All data were analyzed using SPSS, version 25 (IBM; Armonk, NY). Descriptive statistics were computed and represented as percentages or means (standard deviations). Group differences among potential covariates of interest (e.g., race/ethnicity and sex/gender) were examined using independent samples t-tests. Paired t-tests were used to examine differences within individuals between 1 and 10 contacts for TS of mechanical pain and between baseline and conditioned PPTs for CPM. The strength and direction of associations among continuous variables were examined using Pearson’s correlations. Sequential hierarchical multiple regression models were employed to investigate the extent to which experimentally-induced TS of mechanical pain and CPM prospectively predicted pain and physical function outcomes, controlling for demographic and clinical characteristics. Demographic characteristics were entered in step 1 of the hierarchical regression models, while clinical characteristics were entered in step 2, followed by TS of mechanical pain and CPM in step 3. The level of statistical significance was 0.05.

Results

Participant characteristics

Descriptive characteristics for the sample of participants living with cLBP are shown in Table 1. The average age of the sample was 45.4 (SD = 14.1) and ranged from 18 to 82 years. This sample was comprised of more female (56.7%) than male participants (43.3%). Further, 61.2% of the sample self-identified as Non-Hispanic Black or African American; the remaining participants indicated their race/ethnicity to be Non-Hispanic White or Caucasian (38.8%). The largest portion of the sample (33.8%) reported their annual household income to be between $0 and $19,999. The average BMI across all participants was 31.1 (SD = 7.4). The mean score for depressive symptoms was 17.6 (SD = 10.5) as indicated by CES-D; scores on the CES-D ranged from 0 to 47. Medical record review confirmed that 39.6% of the sample had a current and active prescription for an opioid analgesic. The average rating of movement-evoked pain on the SPPB was 26.4 (SD = 27.4); observed scores ranged from 0 (no pain) to 100 (most intense pain imaginable). Furthermore, physical function scores on the SPPB ranged from 3 to 12 (lower scores are suggestive of greater disability); the sample mean for SPPB physical function was 9.5 (SD = 1.9). Analysis of Q-Q plots and the Shapiro-Wilk tests (p < .05) revealed that the residuals of movement-evoked pain and physical function on the SPPB were not normally distributed. Lastly, mean self-reported pain severity on the BPI-SF was 4.7 (SD = 2.4) and ranged from 0 to 9.5, while mean self-reported pain interference on the BPI-SF was 3.7 (SD = 2.6) and ranged from 0 to 9.3.

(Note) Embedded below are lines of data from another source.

/-- COPY_BACK_CHUNK: a remapped chunk is copied back and its remap removed with a record; a lost one is written as reconstructed (R203,
R204). It waits for rebuild (R202) and for room in the journal (R191). One that ABORT stopped waits for the next DRIVE_REPLACE (R270). -/
def copyBack (slot chunk : Nat) (m : List (List SecRead)) (d : Dev) : Dev :=
  match (tget d.vault.replaces slot).filter (·.h.isSome) with
  | none => d
  | some r =>
    match r.left.find? (fun e => e.2 == chunk && d.copyTurn slot r.left e) with
    | none => d
    | some e =>
      match (d.layout e.1).bind (fun l => (d.chunkMember l slot chunk).map (fun x => (l, x))) with
      | none => chunkBack slot e d
      | some (l, s, k) =>
        if d.rebuildDue || !d.journalRoom 64 then d
        else maintain (slot :: d.stripeSlots l s) (copyChunk slot e l s k m) d

/-- COPY_BACK_CHUNK. -/
def execCopyBackChunk (slot chunk : Nat) (members : List (List SecRead)) (s : State) : Host.Outcome State Fault Refusal :=
  .next { s with dev := when s.dev.working (copyBack slot chunk members) s.dev }

/-! ## Layout scan (R196) -/

/-- The stored tiles that a stripe's data holds, by their headers (R101, R115): each at a multiple of 64 bytes. -/
def scanTiles (data : List Byte) : Nat → Nat → List (Nat × TileHdr)
  | 0, _ => []
  | n + 1, off =>
    if data.length < off + 128 then []
    else
      let b := slice data off 128
      let h := readHdr b
      if hdrValid b then (off, h) :: scanTiles data n (alignUp (off + max 128 h.stored) 64) else scanTiles data n (off + 64)

/-- The tile-map entry of a stored tile from its header (R102, R224). -/
def scanEntry (l : LayoutRec) (s off : Nat) (h : TileHdr) : Entry :=
  let f := h.flags
  { loc := l.location s off, flags := BitVec.ofNat 12 (f / 2 % 2 * 4 + bit (decide (f / 16 % 4 = 1)) * 8 + f / 4 % 2 * 16 + f / 8 % 2 * 32)
    tileSeq := h.tileSeq, fp := h.fp, storedLen := h.stored }

/-- The part of a take that a tile sequence belongs to (R99). -/
def partOfSeq (t : Take) (seq : W64) : Option Nat :=
  if seqSource seq = 0xFF then (t.part (seq.toNat / 2 ^ 55 % 2)).map (·.idx)
  else (t.parts.find? (fun p => p.groups.getLsbD (seqSource seq))).map (·.idx)

/-- A tile that the scan finds enters its take's tile map, where that does not hold it already. -/
def addFound (l : LayoutRec) (s : Nat) (x : Nat × TileHdr) (d : Dev) : Dev :=
  match (d.take x.2.volume x.2.takeId).bind (fun t => partOfSeq t x.2.tileSeq) with
  | none => d
  | some p => onPart x.2.volume x.2.takeId p (fun q =>
      if q.entries.any (fun e => e.tileSeq == x.2.tileSeq) then q else { q with entries := q.entries ++ [scanEntry l s x.1 x.2] }) d

/-- One stripe of the scan: its tiles, where it is committed; one with no durable record is decided as R192 states. -/
def scanStripe (l : LayoutRec) (r : StripeIn) (d : Dev) : Dev :=
  let app := d.stripeTag l r.stripe r.members
  let data := d.readStripe l r.stripe app r.members
  let d1 := countStripe l r.stripe app r.members (emits (d.stripeReads l r.stripe none (List.range l.members) r.members) d)
  let rows := solveRows l.width data
  let bytes := ((List.range l.width).map (stripOf rows)).flatten
  let found (x : Dev) : Dev := each (addFound l r.stripe) (scanTiles bytes (bytes.length / 64) 0) x
  if d.disk.inUse.contains (l.layoutId, r.stripe) then found (oweRows true l app r.stripe data d1)
  else
    match judgeStripe l data with
    | .no => d1
    | .yes => found (onVault (fun v => { v with inUse := v.inUse ++ [(l.layoutId, r.stripe)] }) d1)
    | .mended k b => oweStrip true l app r.stripe k b (found (onVault (fun v => { v with inUse := v.inUse ++ [(l.layoutId, r.stripe)] }) d1))

/-- Whether a stripe lies in a period that the last durable metadata records as claimed (R196). -/
def Dev.claimedOnDisk (d : Dev) (l : LayoutRec) (s : Nat) : Bool :=
  d.disk.claims.any (fun c => c.layout == l.layoutId && c.period == s / 256)

/-- A scan that waits goes on once the maintenance budget lets it: every stripe of the claimed periods, then its descriptor completes
with their number. -/
def pumpScan (d : Dev) : Dev :=
  match d.vault.scan with
  | none => d
  | some (h, reads) =>
    match d.maintLayout h.chan with
    | none => d
    | some l =>
      let mine := reads.filter (fun r => r.layout == l.layoutId && d.claimedOnDisk l r.stripe)
      let slots := (List.range 48).filter l.has
      maintain slots (fun x => complete h 0x85 0 (BitVec.ofNat 64 mine.length) 0
        (each (scanStripe l) mine (onVault (fun v => { v with scan := none }) x))) d

/-- LAYOUT_SCAN (R196): it runs before any take of the layout is opened, and one at a time. -/
def doLayoutScan (h : Hdr) (reads : List StripeIn) (d : Dev) : Dev :=
  match d.maintLayout h.chan with
  | none => complete h 0x85 0x10 0 0 d
  | some l =>
    if d.cat.takes.any (fun t => t.layout == l.layoutId && t.active) || d.vault.scan.isSome then complete h 0x85 8 0 0 d
    else pumpScan (onVault (fun v => { v with scan := some (h, reads) }) d)

/-- LAYOUT_SCAN. -/
def execLayoutScan (h : Hdr) (reads : List StripeIn) (s : State) : Host.Outcome State Fault Refusal :=
  .next { s with dev := descriptor 0x85 [5] h true (doLayoutScan h reads) s.dev }

end Sys2Proof.Machine
end

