/-- A grant takes effect (R76, R79, R85): the ledger's positions, the gap up to next_gsn, the new limit, what is retired. The limit of a
group that comes up stopped is next_gsn − 1, which is the exception that R76 names, and never so early that L + A precedes what
has come. -/
def applyGrant (g : Fin 4) (c : Cap) (d : Dev) : Dev :=
  let r := d.grantOf g c
  let l := d.lg.at g
  let gr := d.sl.groups.at g
  let stopped := gr.upStopped
  let d1 := onGroup g (fun x => { x with grant := some r, link := .granted, retraining := false, attempt := 0 }) d
  if !l.credited then
    let start (x : Ledger) : Ledger :=
      { x with credited := true, expect := c.nextGsn, commit := c.nextGsn - 1, ringPos := c.nextGsn, allow := r.allowance }
    let d2 := onLedger g start d1
    let lim := if stopped then c.nextGsn - 1 else d2.limitTerm g
    onLedger g (fun x => { x with granted := BitVec.ofNat 64 (sdiff c.nextGsn (lim + BitVec.ofNat 32 x.allow) + 1) })
      (onGroup g (fun x => { x with limit := lim }) d2)
  else
    let oldEnd := gr.limit + BitVec.ofNat 32 l.allow
    let ahead := precedes l.expect c.nextGsn
    let gap := if ahead then sdiff l.expect c.nextGsn else 0
    let d2 := onLedger g (fun x => { x with allow := r.allowance }) d1
    -- gap values beyond the old end are granted now: they count as granted before they are found missing
    let fresh := if precedes oldEnd (c.nextGsn - 1) && ahead then sdiff oldEnd (c.nextGsn - 1) else 0
    let d3 := openGap g gap d2
    let e := (d3.lg.at g).expect
    let least := e - 1 - BitVec.ofNat 32 r.allowance
    let asked := if stopped then (if precedes (c.nextGsn - 1) least then least else c.nextGsn - 1) else d3.limitTerm g
    let lim := if stopped || precedes gr.limit asked then asked else gr.limit
    let newEnd := lim + BitVec.ofNat 32 r.allowance
    let base := if fresh = 0 then oldEnd else c.nextGsn - 1
    let more := if precedes base newEnd then sdiff base newEnd else 0
    retireCredit g e oldEnd newEnd
      (onLedger g (fun x => { x with granted := x.granted + BitVec.ofNat 64 (fresh + more) })
        (onGroup g (fun x => { x with limit := lim }) d3))

/-- Send the CAP grant that answers an offer (R55), with its grant_status and its initial limit. A grant that refuses gives max_rate and
initial_limit as 0, which the manual leaves open (DESIGN CHOICE, notes/assumptions/17.md). -/
def sendGrant (g : Fin 4) (c : Cap) (status : Nat) (init : W32) (d : Dev) : Dev :=
  let a : Cap := { c with version := 0x0100, kind := 1, role := 1, group := BitVec.ofNat 8 g.val, port := BitVec.ofNat 8 d.self,
                          deviceId := Config.serial, status := BitVec.ofNat 16 status,
                          maxRate := if status = 0 then d.grantRate g c else 0, initLimit := if status = 0 then init else 0,
                          formatCount := (c.formats.filter formatDefined).length, formats := c.formats.filter formatDefined }
  slSend g (controlPacket g 1 c.streamId 0 0 d.now (capBytes a)) (onGroup g (fun x => { x with creditSent := x.limit }) d)

/-- An offer is answered (R56). A group that comes up stopped starts from its initial limit, next_gsn − 1, and then has the limit of
R76. -/
def answerOffer (g : Fin 4) (p : Packet) (d : Dev) : Dev :=
  let c := readCap p.payload
  let st := d.grantStatus g c
  if st ≠ 0 then sendGrant g c st 0 d
  else
    let d1 := grantChanged (onGroup g (fun x => { x with comeStopped := false, order := { x.order with gap := true } }) (applyGrant g c d))
    refreshLimit g (sendGrant g c 0 (if (d.sl.groups.at g).upStopped then c.nextGsn - 1 else (d1.sl.groups.at g).limit) d1)
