-- ==== Sys2Proof/Machine/Takeover.lean ====
section
/-! DEFINITION. Takeover (R299 to R304): the fence, the checkpoint and the mirrored journal applied, adoption of open entries
(R192), groups resumed from their standby rings; stepping down; the start alone from a journal dump (R195, R246). -/

namespace Sys2Proof.Machine
open Sys2Proof

/-! ## Ownership -/

/-- The partner's number. -/
def Dev.other (d : Dev) : Nat := 1 - d.self

/-- The mask of a list of groups. -/
def maskGroups (l : List (Fin 4)) : BitVec 4 := l.foldl (fun m g => m ||| (1 <<< g.val)) 0

/-- The role that this head holds, as an envelope states it (R281): the groups that it owns, and that it is not resynchronising. -/
def Dev.role (d : Dev) : Byte :=
  ((maskGroups d.owned).setWidth 8) ||| (if d.tango.state = 1 then 0 else 16)

/-- Slots of drives that this head writes to: admitted, not failed, at a port that counts as having a drive (R172). -/
def Dev.inService (d : Dev) : List Nat := (List.range 48).filter (fun s => !d.gone s)

/-- Register this head's key on every admitted drive (R289, R291). -/
def registerAll (d : Dev) : Dev :=
  let d1 := each registerDrive d.inService d
  onTango (fun t => { t with key := resKey d.glb.headB d.tango.epoch }) d1

/-- The last epoch that a claim may raise to (R288): 2^40 − 1 is refused. -/
def epochEnd : Nat := 2 ^ 40 - 1

/-- After a change of the ownership table, and at a new session, the next LEDGER of a group is a baseline alone (R297). -/
def resetBases (d : Dev) : Dev :=
  { d with lg := ⟨{ d.lg.a0 with ledgerBase := none },
                  { d.lg.a1 with ledgerBase := none },
                  { d.lg.a2 with ledgerBase := none },
                  { d.lg.a3 with ledgerBase := none }⟩ }

/-- An ownership table and its epoch take effect together (R288). -/
def setTable (owners : Four Nat) (epoch : Nat) (d : Dev) : Dev :=
  resetBases (onTango (fun t => { t with owners := owners, epoch := epoch, epochMax := max t.epochMax epoch }) d)

/-- The table with the groups of a list given to a head. -/
def giveTo (h : Nat) (gs : List (Fin 4)) (o : Four Nat) : Four Nat := gs.foldl (fun x g => x.put g h) o

/-- Slots of a ring that are resident. -/
def heldSlots (l : List Slot) : Nat := (l.filter (fun s => s.state != 0)).length

/-- A group claimed with no standby data of use (R291): what its ring holds is released, and its pipe takes up at its landing
SRAM. The ring is a raw ring of `n` slots. -/
def freshOwn (n : Nat) (g : Fin 4) (d : Dev) : Dev :=
  onLedger g (fun l =>
    let k := heldSlots l.ring
    { l with ring := [], released := l.released + BitVec.ofNat 64 k, resident := l.resident - BitVec.ofNat 64 k, nRaw := n,
             ringPos := l.oldest, commit := l.oldest - 1, carried := 0, ledgerHdrs := [] }) d

/-! ## Stepping down (R304) -/

/-- Slots of an owned group that its pipe or its stripes hold when the head steps down: released, as a standby ring's are that
are overwritten (R78). What is landed or in its raw ring becomes its standby ring; what awaits heal does so to its deadline (R91). -/
def releaseCarried (g : Fin 4) (d : Dev) : Dev :=
  let n := (d.pipes.at g).holding + (d.lg.at g).carried
  onPipe g (fun p => { p with tileBuf := [], tileLoss := false, tileSlots := 0, tileGood := 0, frame := none, frameGap := false,
                              fromOpen := false, ready := [], stripe := none, refPend := 0, closed := [], cstate := none })
    (onLedger g (fun l => trimStandby { l with
      released := l.released + BitVec.ofNat 64 n, resident := l.resident - BitVec.ofNat 64 n, carried := 0 }) d)

/-- The references that wait in a stripe are gone, and pin nothing (R121). -/
def unpinStripe (sb : StripeBuf) (d : Dev) : Dev :=
  if sb.source = 4 then d
  else onCat (fun c => (sb.entries.filter (fun e => e.flags.getLsbD 0)).foldl (fun y e => y.unpin sb.volume e.fp) c) d

/-- The buffers of a pipe's open stripe are freed. -/
def freeOpen (g : Fin 4) (d : Dev) : Dev :=
  match (d.pipes.at g).stripe with
  | some sb => unpinStripe sb (freeBuffers sb d)
  | none => d

/-- A part of the groups `gs` that go to the partner: its chain stops here, and its register is free. It stays this head's to write where
this head keeps a group of it (`keep`), though its chain and its map go on at the partner (R163, R305; DEDUCED, notes/assumptions/69.md). -/
def Part.give (gs keep : BitVec 4) (p : Part) : Part :=
  if p.mine && p.groups &&& gs != 0 then
    { p with reg := none, due := none, lent := p.groups &&& keep != 0, mine := p.groups &&& keep != 0 }
  else p

/-- The parts of a take of the groups `gs` go to the partner; with none left, the take has gone (R304). -/
def dropParts (gs keep : BitVec 4) (t : Take) (d : Dev) : Dev :=
  let regs := (t.parts.filter (fun p => p.mine && p.groups &&& gs != 0)).filterMap (·.reg)
  onTake t.volume t.id (fun x =>
    let ps := x.parts.map (Part.give gs keep)
    { x with parts := ps, away := x.away || (x.parts.any (·.mine) && !ps.any (·.mine)) }) (regs.foldl (fun x r => freeMr r x) d)

/-- TAKE_CLOSE descriptors of takes that go on at the partner complete with NOT_OWNER (R304). -/
def refuseCloses (d : Dev) : Dev :=
  let ts := d.cat.takes.filter (fun t => t.state == .closing && t.away)
  settled (ts.foldl (fun x t =>
    match t.closeHdr with
    | some h => complete h 0x41 0x0E 0 0 (onTake t.volume t.id (fun y => { y with closeHdr := none }) x)
    | none => x) d)

/-- A planned handover ends here: its HANDOVER, where this head's host gave it, completes with a status. -/
def dropHand (status : Nat) (r0 : W64) (d : Dev) : Dev :=
  match d.tango.hand with
  | none => d
  | some x =>
    let d1 := onTango (fun t => { t with hand := none }) d
    match x.h with
    | some h => complete h 0x1B status r0 0 d1
    | none => d1

/-- Replicas go with the head that writes them (R348; DEDUCED, notes/assumptions/75.md). -/
def ownReplicas (mine : Bool) (d : Dev) : Dev :=
  onCat (fun c => { c with takes := c.takes.map (fun t =>
    if t.replica && t.active then { t with parts := t.parts.map (fun p => { p with mine := mine, lent := false }) } else t) }) d

/-- A head that steps down receives no replica any more: each offer ends, and its source is told (DEDUCED, notes/assumptions/75.md). -/
def dropReplicas (d : Dev) : Dev :=
  ownReplicas false (each (fun x y =>
    if x.2.source || x.2.offer.isNone then y else endAccept x.1 0x0A (replMsg x.1 (.replError x.1 (y.partLength x.2) 0x0A) y)) d.repl d)

/-- The head steps down from the groups that it owns, for the row of R304's list counted from 1. -/
def stepDown (cause : Nat) (d : Dev) : Dev :=
  let gs := d.owned
  let m := maskGroups gs
  let d1 := each freeOpen gs d
  let gone := d1.vault.sealedQ ++ d1.vault.opened.map (·.buf)
  let d2 := each (fun sb x => unpinStripe sb (freeBuffers sb x)) gone d1
  let d3 := each releaseCarried gs (onVault (fun v => { v with
    sealedQ := [], opened := [], lagW := [], mdc := none, mdcWait := [], mdcAgain := false }) d2)
  let d4 := dropReplicas (d3.cat.takes.foldl (fun x t => if t.active && !t.replica then dropParts m 0 t x else x) d3)
  let d5 := (List.range 48).foldl (fun x s => onDrive s (fun y => { y with registered := false, held := [] }) x) d4
  let d6 := refuseCloses (setTable (giveTo d.other gs d.tango.owners) d.tango.epoch d5)
  let d7 := onTango (fun t => { t with state := 1, stepped := true, key := 0, waiting := false }) (dropHand 0x0A 0 d6)
  let d8 := { d7 with ih := { d7.ih with stepdowns := d7.ih.stepdowns + 1 } }
  notifyAll (logEvent 0x0604 noInstance [BitVec.ofNat 32 cause, BitVec.ofNat 32 d.tango.epoch] d8)

/-! ## Entries of another head's journal -/

/-- An open record, as it stands in a journal. -/
structure OpenRec where
  jr     : JRec
  volume : Nat
  takeId : Nat
  gsn    : W32
  group  : Nat
  maint  : Bool
  ents   : List Entry
  mask   : BitVec 18
  state  : Option GState
deriving DecidableEq, Repr

/-- The open records of a journal, with the group states mirrored with them. -/
def openRecs (recs : List JRec) (sts : List (Nat × GState)) : List OpenRec :=
  recs.filterMap (fun r => match r.body with
    | .stripeOpen v t gsn g _ m es mask =>
      let o : OpenRec :=
        { jr := r, volume := v, takeId := t, gsn := gsn, group := g, maint := m, ents := es, mask := mask,
          state := (sts.find? (fun x => x.1 == r.jseq)).map (·.2) }
      some o
    | _ => none)

/-- Whether an entry has its retire record. -/
def isRetired (recs : List JRec) (j : Nat) : Bool := recs.any (fun r => match r.body with
  | .stripeRetire k => k == j
  | _ => false)

/-- The entry that a discarded one was replaced by (R192, step 1). -/
def replacedBy (recs : List JRec) (j : Nat) : Option Nat := recs.findSome? (fun r => match r.body with
  | .stripeDiscard a b => if a = j then some b else none
  | _ => none)

/-- The entry that an entry replaced. -/
def replacedFrom (recs : List JRec) (j : Nat) : Option Nat := recs.findSome? (fun r => match r.body with
  | .stripeDiscard a b => if b = j then some a else none
  | _ => none)

/-- The first of the entries that an entry replaced in turn. Fuel: records. -/
def firstOf (recs : List JRec) : Nat → Nat → Nat
  | 0, j => j
  | n + 1, j =>
    match replacedFrom recs j with
    | some a => firstOf recs n a
    | none => j

/-- The place of an entry in its source's order (R205): that of the entry that it replaces, which may have replaced another. -/
def orderOf (recs : List JRec) (j : Nat) : Nat := firstOf recs recs.length j

/-- The part that an entry's tiles belong to. -/
def partOfRec (t : Take) (o : OpenRec) : Nat :=
  match o.state with
  | some s => s.part
  | none => ((t.parts.find? (fun p => p.groups.getLsbD o.group)).orElse (fun _ => t.parts.head?)).map (·.idx) |>.getD 0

Table 1 Descriptive characteristics and clinical information for cLBP participants (N = 134)

TS and CPM effects

Comparative results for TS of mechanical pain and CPM are presented in Table 2. For TS of mechanical pain (512mN), the pain intensity rating elicited by the first contact was compared to the pain intensity rating elicited following 10 successive contacts. A paired t-test revealed that mean pain intensity ratings following 10 successive contacts were significantly greater than mean ratings for the first contact (t = 10.64, p < .001). This statistically significant TS effect is suggestive of endogenous pain facilitation at the site of the erector spinae muscles of the lumbar spine. For analysis of CPM effects, mean baseline PPT was compared to mean conditioned PPT. A paired t-test did not reveal statistically significant evidence of a CPM effect at the erector spinae muscles of the lumbar spine (t = 1.94, p = .054). This non-statistically significant CPM effect is likely indicative of diminished endogenous pain inhibitory capacity at the lumbar spine. Analysis of Q-Q plots and the Shapiro-Wilk tests (p < .05) revealed that the residuals of TS of mechanical pain and CPM were not normally distributed.

Table 2 Temporal summation (TS) and conditioned pain modulation (CPM) effects

Zero-order correlations

Results from the correlation analysis are displayed in Table 3. TS of mechanical pain was significantly linearly associated with greater movement-evoked pain (r = .206, p = .017) and poorer physical function (r = −.201, p = .021) on the SPPB. Conversely, TS of mechanical pain was not significantly associated with self-reported pain severity (r = .096, p = .271) or pain interference (r = .121, p = .163) on the BPI-SF. CPM was not significantly associated with pain severity or physical function/interference on either the SPPB or BPI-SF (all p’s > .05). Movement-evoked pain and physical function on the SPPB were each significantly associated with self-reported pain severity and pain interference on the BPI-SF. Greater CPM was significantly correlated with greater TS of mechanical pain (r = .228, p = .008).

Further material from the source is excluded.